3 responses to “The DMZ as Prelude

  1. Craig January 2, 2014 at 3:35 pm

    The gap between n and s Korea is not merely one of developed and poor. What this analysis omits is the following.

    The economic system, state socialism with a stalinist twist, is wholly a human creation. And it has no redeeming features.

    It is at the same time cruel, capricious, and vicious. It has the usual features of socialism – dehumanizing collective denial of individuals, authoritarianism, repression and crushing of human creativity and initiative – but it also combines these in the most extreme form.

    The represents the most soul destroying aspects of socialist thought. It is also awholly human created poverty, and an unnatural one.

    Before it can be integrated into the South, the value system in the north must be replaced.

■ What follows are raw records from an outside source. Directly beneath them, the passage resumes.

/-- A meaning that ends in `compareRegs` completes, with what the test says of its operands in `CMP`. -/
theorem completes_of_compareRegs {i : Instr} {rel : Word → Word → Bool} {sr1 sr2 : Reg} {s : State} {p : Prop}
    (hexec : exec i s = .next (compareRegs rel sr1 sr2 s)) (hrel : rel (getReg s sr1) (getReg s sr2) = true ↔ p) :
    ∃ t, exec i s = .next t ∧ (t.comparison = true ↔ p) ∧ Frame { comparison := true } s t :=
  ⟨_, hexec, hrel, compareRegs_frame rel sr1 sr2 s⟩

/-- Settles O42: each meaning is `compareRegs` of its own unsigned test. -/
theorem compareResults : Obligations.CompareResults := by
  refine ⟨fun _ hopc hfn => DecodesTo.decode_eq (i := .cmpgt _ _) ⟨hopc, hfn, rfl, rfl⟩,
    fun _ hopc hfn => DecodesTo.decode_eq (i := .cmpeq _ _) ⟨hopc, hfn, rfl, rfl⟩,
    fun _ hopc hfn => DecodesTo.decode_eq (i := .cmplt _ _) ⟨hopc, hfn, rfl, rfl⟩,
    fun _ hopc hfn => DecodesTo.decode_eq (i := .cmpge _ _) ⟨hopc, hfn, rfl, rfl⟩,
    fun _ hopc hfn => DecodesTo.decode_eq (i := .cmple _ _) ⟨hopc, hfn, rfl, rfl⟩,
    fun _ hopc hfn => DecodesTo.decode_eq (i := .cmpnv _ _ _) ⟨hopc, hfn, rfl, rfl, rfl⟩,
    fun s fn sr1 sr2 i p hi => ?_⟩
  simp only [List.mem_cons, List.not_mem_nil, or_false, Prod.mk.injEq] at hi
  obtain ⟨rfl, rfl⟩ | ⟨rfl, rfl⟩ | ⟨rfl, rfl⟩ | ⟨rfl, rfl⟩ | ⟨rfl, rfl⟩ | ⟨rfl, rfl⟩ := hi
  · exact completes_of_compareRegs rfl (relGt_iff _ _)
  · exact completes_of_compareRegs rfl (relEq_iff _ _)
  · exact completes_of_compareRegs rfl (relLt_iff _ _)
  · exact completes_of_compareRegs rfl (relGe_iff _ _)
  · exact completes_of_compareRegs rfl (relLe_iff _ _)
  · exact completes_of_compareRegs rfl (relNever_iff _ _)

end Sys2Proof.Machine
end

section
/-! The obligations on class 3 (44_jump.md). Every meaning is `jumpIf` of its own condition, so one lemma on `jumpIf` gives
completion, `pc` and the frame (R180); the two target forms differ in the word's `jm` and in how the target is computed. -/

namespace Sys2Proof.Machine

open Sys2Proof.Claims

/-! ### The target forms (R181) -/

theorem jmOf_of_jmBit_false {w : Word} (h : jmBit w = false) : jmOf w = 0 :=
  (one_bit_cases (jmOf w)).resolve_right fun hone => by simp [jmBit_eq, hone] at h

theorem jmOf_of_jmBit_true {w : Word} (h : jmBit w = true) : jmOf w = 1 :=
  (one_bit_cases (jmOf w)).resolve_left fun hzero => by simp [jmBit_eq, hzero] at h

/-- A register target drops bits 31 to 24 of its register. -/
theorem registerTarget_toNat (sr2 : Reg) (s : State) : (registerTarget sr2 s).toNat = (getReg s sr2).toNat % 2 ^ 24 := by
  have hmask : BitVec.toNat Config.addrMask = 2 ^ 24 - 1 := by decide
  rw [← Nat.and_two_pow_sub_one_eq_mod, ← hmask]
  exact BitVec.toNat_and _ _

/-! ### What a meaning of class 3 leaves (R180) -/

/-- A class-3 instruction changes `pc`. -/
theorem setPc_frame (v : Pc) (s : State) : Frame { pc := true } s (setPc v s) :=
  ⟨fun _ _ => rfl, nofun, fun _ => rfl, fun _ => rfl, fun _ => rfl, fun _ => rfl, fun _ => rfl, fun _ => rfl,
    fun _ _ => rfl, fun _ => rfl, fun _ => rfl, rfl, rfl, rfl, rfl⟩

theorem jumpIf_frame (c : Bool) (target : Pc) (s : State) : Frame { pc := true } s (jumpIf c target s) := by
  rw [jumpIf_eq]
  exact setPc_frame _ s

section
variable {i : Instr} {jc : BitVec 3}

/-- A meaning that jumps to `imm24` on the condition of slot `jc`, from the words of that slot with `jm` = 0. -/
theorem immediateJump_of_jumpIf {imm24 : Imm}
    (hword : ∀ w, opcOf w = 3 ∧ jcOf w = jc ∧ jmOf w = 0 ∧ imm24 = immOf w → DecodesTo w i)
    (hexec : ∀ s, exec i s = .next (jumpIf (condOf jc s) (immediateTarget imm24) s)) :
    (∀ w, opcBits w = 3 → jmBit w = false → jcBits w = jc → immBits w = imm24 → decode w = .ok i) ∧
    ∀ s : State, ∃ t, exec i s = .next t ∧ t.pc = (if condOf jc s then imm24.setWidth 32 else s.pc) ∧
      Frame { pc := true } s t :=
  ⟨fun w hopc hjm hjc himm => (hword w ⟨hopc, hjc, jmOf_of_jmBit_false hjm, himm.symm⟩).decode_eq,
    fun s => ⟨_, hexec s, jumpIf_pc _ _ s, jumpIf_frame _ _ s⟩⟩

/-- A meaning that jumps to `x[sr2]`, masked, on the condition of slot `jc`, from the words of that slot with `jm` = 1. -/
theorem registerJump_of_jumpIf {sr2 : Reg}
    (hword : ∀ w, opcOf w = 3 ∧ jcOf w = jc ∧ jmOf w = 1 ∧ sr2 = sr2Of w → DecodesTo w i)
    (hexec : ∀ s, exec i s = .next (jumpIf (condOf jc s) (registerTarget sr2 s) s)) :
    (∀ w, opcBits w = 3 → jmBit w = true → jcBits w = jc → sr2Bits w = sr2 → decode w = .ok i) ∧
    ∀ s : State, ∃ t, exec i s = .next t ∧
      t.pc.toNat = (if condOf jc s then (getReg s sr2).toNat % 2 ^ 24 else s.pc.toNat) ∧ Frame { pc := true } s t := by
  refine ⟨fun w hopc hjm hjc hsr2 => (hword w ⟨hopc, hjc, jmOf_of_jmBit_true hjm, hsr2.symm⟩).decode_eq,
    fun s => ⟨_, hexec s, ?_, jumpIf_frame _ _ s⟩⟩
  rw [jumpIf_pc, apply_ite BitVec.toNat, registerTarget_toNat]

end

/-- Settles O43: each slot's meaning is `jumpIf` of the slot's condition (R81) to the immediate. -/
theorem immediateJumps : Obligations.ImmediateJumps := by
  intro imm24 jc i hi
  simp only [List.mem_cons, List.not_mem_nil, or_false, Prod.mk.injEq] at hi
  obtain ⟨rfl, rfl⟩ | ⟨rfl, rfl⟩ | ⟨rfl, rfl⟩ | ⟨rfl, rfl⟩ | ⟨rfl, rfl⟩ | ⟨rfl, rfl⟩ | ⟨rfl, rfl⟩ | ⟨rfl, rfl⟩ := hi
  all_goals exact immediateJump_of_jumpIf (fun _ => id) fun _ => rfl

/-- Settles O44: each slot's meaning is `jumpIf` of the slot's condition (R81) to the masked register. -/
theorem registerJumps : Obligations.RegisterJumps := by
  intro sr2 jc i hi
  simp only [List.mem_cons, List.not_mem_nil, or_false, Prod.mk.injEq] at hi
  obtain ⟨rfl, rfl⟩ | ⟨rfl, rfl⟩ | ⟨rfl, rfl⟩ | ⟨rfl, rfl⟩ | ⟨rfl, rfl⟩ | ⟨rfl, rfl⟩ | ⟨rfl, rfl⟩ | ⟨rfl, rfl⟩ := hi
  all_goals exact registerJump_of_jumpIf (fun _ => id) fun _ => rfl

    His is notmerely a case of bridging two worlds and the rich one opening up. This is silly talk.

    It’s a case of freeing people from a certain evil, a philosophy that enslaves them.

    Inthat, it servesas a model for only itself. There’s no possible point of comparison to Israel or Mexico.

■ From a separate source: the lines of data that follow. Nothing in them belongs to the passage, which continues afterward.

-- ==== Sys2Proof/Machine/CallRet.lean ====
section
/-!
DEFINITION. `call`, `ret` (spec/46_call_ret.md).
-/
namespace Sys2Proof.Machine

open Host (Outcome)

/-- `call` (R155): push the address of the word after the operand, then jump; the target is not checked here. -/
def execCall (A : Operand) (s : State) : Outcome State Fault Refusal :=
  orRaise s (resolve s A) fun a =>
  .next ((s.push (s.pc + 2)).jump a)

/-- `ret` (R156): `pc <- Pop()`, whatever pushed the word; on the empty stack an error, not a halt. -/
def execRet (s : State) : Outcome State Fault Refusal :=
  orRaise s s.pop fun (v, s') =>
  .next (s'.jump v)

end Sys2Proof.Machine
end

    Only if you blindly excuse a lot of things and are not hostile tothe grinding reality of the disastrously failed utopian ideology can you drawcomparisons.

    I’m reminded of he same kind of analysis I read in works written while stalin butchered Russia; basic sympathywiththe goals of communism led to willful blindness to realities.

  2. Emanuel Pastreich January 3, 2014 at 12:27 pm

    I do not agree with this distinction. The case with North Korea is perhaps more extreme in some respects, but we are looking at a common trend around the world. What Stalin did in Russia was a more extreme form of what was done elsewhere.

  3. CRAIG January 3, 2014 at 6:19 pm

    There is a fundamental difference between NK and Mexico or NK and Nk and the Palestinians.

    NK is a literally homocidal state, with virtually no redeeming features of any kind, except that its subjects – one could more accurately call them prisoners – are human. Aside from this, the state itself is wholly unethical in composition, philosophy and behaviour. There is no way to compare SK and NK. It’s as if a country was situated beside a human black hole. Every advance for North Korea is a major step backwards for the rest of the world. It’s hard ,from an ethical standpoint, to advance any policy that could assist the NK regime without betraying all liberal ethical values .The only reason to engage NK is to undermine its existence.

    Mexico and the US are two normal, human states in varying states of good and bad relations. That border is utterly unlike the NK-SK border in every way.The NK-Sk border isn;’t just an international border .It’s a split between a nightmare dystopian state which has no concern for or places on value on human life or existence. It is socialism in its most pure and threatening form. The US- mexico border is not an ideological or philosophical divide.

    The Israel-PAlestine border represents a state in an actual state of ethnic warfare. Again, this is not remotely similar to the NK-SK border .Were Israel to dismantle it, tens of thousands of people would see it as weakness and proceed to view this as license to exterminate Israelis. Israel has no partner in any peace project ,alas. For Israel, on the other hand ,the border represents both security and threat; it’s able to hide behind it while this ethic conflict rages through the generations but when this subsides, should it do so, it can embrace its real future – as a normal country with (likely then) very similar neighbours. In a real sense, that border is a cultural rather than a political one in an ethnic war zone. Dismantling it is only partly a political project. In a real sense, there is no “state” on the palestinian side worth considering -yet. A state whose only purpose is to nihilistically eliminate another is not a real state. It’s fairly clear from reading media on both sides that this division will continue so long as the ethnic walls continue.

    The NK-SK border is an ethical and philosophical one, a holdover forma much darker time.